-
Bug
-
Resolution: Not a Bug
-
Major
-
None
-
odf-4.18
Description:
When a ReadWriteMany (RWX) PersistentVolumeClaim (PVC) is created using the ocs-storagecluster-cephfs storage class, it does not function correctly for pods running under a Security Context Constraint (SCC) with seLinuxStrategy: RunAsAny.
In a multi-replica deployment using such an SCC, only the last pod to start can access the shared volume. The other pods fail with "Permission denied" errors. This is because the CephFS CSI driver mounts the volume and applies the specific SELinux Multi-Category Security (MCS) label of the container process to the shared mount point. Each subsequent pod relabels the volume with its own unique MCS label, revoking access for all previous pods.

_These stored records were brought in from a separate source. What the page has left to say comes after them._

-- ==== Sys2Proof/Machine/TableCommands.lean ====
section
/-! DEFINITION. The table commands (40_table.md): TBL_CLEAR, TBL_WRITE, TBL_READ, TBL_INVALIDATE. -/

namespace Sys2Proof.Machine

/-- TBL_CLEAR (40_table.md R133). -/
def execTblClear (s : State) : Host.Outcome State Fault Refusal :=
  if s.mode ≠ .idle then raiseError .badMode s
  else if s.config.tableRom then raiseError .tableRo s
  else finishOk { s with table := [] }

/-- The entry TBL_WRITE writes: `{valid=1, sym=s, len=l, code=c}` (40_table.md R134). -/
def newEntry (s : State) : Entry :=
  { valid := true, sym := symOperand s, len := s.tblLen, code := codeOperand s }

/-- TBL_WRITE (40_table.md R134). -/
def execTblWrite (s : State) : Host.Outcome State Fault Refusal :=
  if s.mode ≠ .idle then raiseError .badMode s
  else if s.config.tableRom then raiseError .tableRo s
  else if s.config.tableDepth ≤ idxOperand s then raiseError .badIndex s
  else if lenOperand s = 0 ∨ s.config.maxLen < lenOperand s then raiseError .badLen s
  else if symbolTaken s.table (idxOperand s) (symOperand s) then raiseError .dupSymbol s
  else if prefixTaken s.table (idxOperand s) (lenOperand s) (codeOperand s).toNat then raiseError .prefixConflict s
  else finishOk { s with table := putEntry s.table (idxOperand s) (newEntry s) }

/-- TBL_READ (40_table.md R135). -/
def execTblRead (s : State) : Host.Outcome State Fault Refusal :=
  if s.config.tableDepth ≤ idxOperand s then raiseError .badIndex s
  else
    let e := entryAt s.table (idxOperand s)
    finishOk { s with argSym := e.sym, argCode := e.code, tblLen := e.len, tblLenValid := e.valid }

/-- TBL_INVALIDATE (40_table.md R136). -/
def execTblInvalidate (s : State) : Host.Outcome State Fault Refusal :=
  if s.mode ≠ .idle then raiseError .badMode s
  else if s.config.tableRom then raiseError .tableRo s
  else if s.config.tableDepth ≤ idxOperand s then raiseError .badIndex s
  else finishOk { s with table := putEntry s.table (idxOperand s) Entry.empty }

end Sys2Proof.Machine
end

This behavior defeats the purpose of an RWX volume, as it prevents multiple pods from concurrently accessing the shared storage unless they are all forced to use the exact same MCS label (e.g., via a restricted-v2 SCC).
Environment Details
Platform: OpenShift Container Platform 4.18
Storage: OpenShift Data Foundation
StorageClass: ocs-storagecluster-cephfs
Provisioner: openshift-storage.cephfs.csi.ceph.com
Access Mode: ReadWriteMany
Steps to Reproduce
Part A: Verification with restricted-v2 SCC (Works as Expected)
1. Create a new project. The project is automatically assigned an MCS label.
oc new-project web-ns oc describe project web-ns | grep "openshift.io/sa.scc.mcs" # Example Output: openshift.io/sa.scc.mcs=s0:c28,c7
2. Deploy a sample application and create an RWX PVC.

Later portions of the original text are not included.